In Epic Systems v. Lewis,[1] the Supreme Court held that employers may force their employees to resolve disputes in individual arbitration proceedings. The case presented a legal issue involving an apparent conflict between two federal statutes, the Federal Arbitration Act (“FAA”) and the NLRA. The FAA requires courts to enforce private arbitration agreements[2] The NLRA protects employees’ rights to engage in “concerted activities for the purpose of . . . mutual aid or protection.”[3]
In 2012, the Board held that an employer violates Section 8(a)(1) of the NLRA when it requires employees, as a condition of employment, to sign an agreement that precludes them from filing class claims against the employer in court, or in arbitration proceedings.[4] The Board noted that it “has long held, with uniform judicial approval, that” Section 7 of the Act – which vests employees with the right to engage in concerted activities for “mutual aid or protection” – protects “employees’ ability to join together to pursue workplace grievances, including through litigation.”[5] The Board also found its ruling did not conflict with the FAA because the FAA’s savings clause provides that arbitration agreements are not enforceable if there are grounds that “exist at law or in equity for the revocation of any contract.”[6]
Thereafter, a group of employees brought a class action under the Fair Labor Standards Act.
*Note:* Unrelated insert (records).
-- ==== Sys2Proof/Machine/Alu16.lean ====
section
/-!
DEFINITION. 16-bit arithmetic instructions (rules R200 to R203).
-/
namespace Sys2Proof.Machine

/-- `ADD HL,rr` (R200): `rr` is read before HL is written. -/
def addHl (op : Nat) (p : Reg16) (s : State) : Host.Outcome State Fault Refusal :=
  let (r, fl) := addWordResult s.hl (s.reg16 p) s.flags
  .next ((((s.fetched 1).setHl r).setFlags fl).spend op 2)

/-- `INC rr` and `DEC rr` (R201, R202): `step` is 1 or -1, and no flag changes. -/
def stepPair (op : Nat) (p : Reg16) (step : Word) (s : State) : Host.Outcome State Fault Refusal :=
  .next (((s.fetched 1).setReg16 p (s.reg16 p + step)).spend op 2)

/-- `ADD SP,e` (R203). -/
def addSp (op : Nat) (e : Byte) (s : State) : Host.Outcome State Fault Refusal :=
  let (r, fl) := addSpResult s.sp e
  .next ((State.setFlags { s.fetched 2 with sp := r } fl).spend op 4)

/-- `INC BC` (R201). -/
def execInc_BC (s : State) : Host.Outcome State Fault Refusal :=
  stepPair 0x03 .bc 1 s

/-- `ADD HL,BC` (R200). -/
def execAdd_HL_BC (s : State) : Host.Outcome State Fault Refusal :=
  addHl 0x09 .bc s

/-- `DEC BC` (R202). -/
def execDec_BC (s : State) : Host.Outcome State Fault Refusal :=
  stepPair 0x0B .bc (-1) s

/-- `INC DE` (R201). -/
def execInc_DE (s : State) : Host.Outcome State Fault Refusal :=
  stepPair 0x13 .de 1 s

/-- `ADD HL,DE` (R200). -/
def execAdd_HL_DE (s : State) : Host.Outcome State Fault Refusal :=
  addHl 0x19 .de s

/-- `DEC DE` (R202). -/
def execDec_DE (s : State) : Host.Outcome State Fault Refusal :=
  stepPair 0x1B .de (-1) s

/-- `INC HL` (R201). -/
def execInc_HL (s : State) : Host.Outcome State Fault Refusal :=
  stepPair 0x23 .hl 1 s

/-- `ADD HL,HL` (R200). -/
def execAdd_HL_HL (s : State) : Host.Outcome State Fault Refusal :=
  addHl 0x29 .hl s

/-- `DEC HL` (R202). -/
def execDec_HL (s : State) : Host.Outcome State Fault Refusal :=
  stepPair 0x2B .hl (-1) s

/-- `INC SP` (R201). -/
def execInc_SP (s : State) : Host.Outcome State Fault Refusal :=
  stepPair 0x33 .sp 1 s

/-- `ADD HL,SP` (R200). -/
def execAdd_HL_SP (s : State) : Host.Outcome State Fault Refusal :=
  addHl 0x39 .sp s

/-- `DEC SP` (R202). -/
def execDec_SP (s : State) : Host.Outcome State Fault Refusal :=
  stepPair 0x3B .sp (-1) s

/-- `ADD SP,e` (R203). -/
def execAdd_SP_e (e : Byte) (s : State) : Host.Outcome State Fault Refusal :=
  addSp 0xE8 e s

end Sys2Proof.Machine
end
The employer moved to dismiss the case because the employees had signed individual arbitration agreements. The U.S. Court of Appeals for the Seventh Circuit, agreeing with the Board, refused to enforce the arbitration agreement on the grounds that it violated the NLRA and was not enforceable under the FAA.[7]
In a 5-4 decision, the
Supreme Court reversed the Seventh Circuit and held employers can lawfully
require employees to sign individual arbitration agreements as a condition of
employment. Justice Gorsuch, who
authored the opinion for the majority, noted that under the FAA courts should presumptively enforce
arbitration agreements. He then interpreted the NLRA’s term “other concerted
activities” narrowly and concluded Section
7 does not protect collective litigation. Justice Ginsburg, writing for the
dissent, emphasized that Congress enacted the NLRA
to address the power imbalance between workers and employers, and that
collective litigation is one of the ways in which workers can associate to
improve their working conditions. She also urged Congress to overturn the
Court’s decision: “Congressional correction of the Court’s elevation of the FAA over workers’ rights to act in concert is
urgently in order.”
[1] Epic Systems v. Lewis, 138 S. Ct. 1612, 200 L. Ed. 2d 889, 211 LRRM (BNA) 3061 (2018).
[2] 9 U.S.C. §§ 1 et seq.
[3] 29 U.S.C. § 157.
[4] D.R. Horton, Inc., 357 NLRB 2277, 192 LRRM (BNA) 1137 (2012).
[5] Id. at 2278.
[6] 9 U.S.C. § 2.
[7] Lewis v. Epic Systems Corp., 823 F.3d 1147, 206 LRRM (BNA) 3293 (7th Cir. 2016).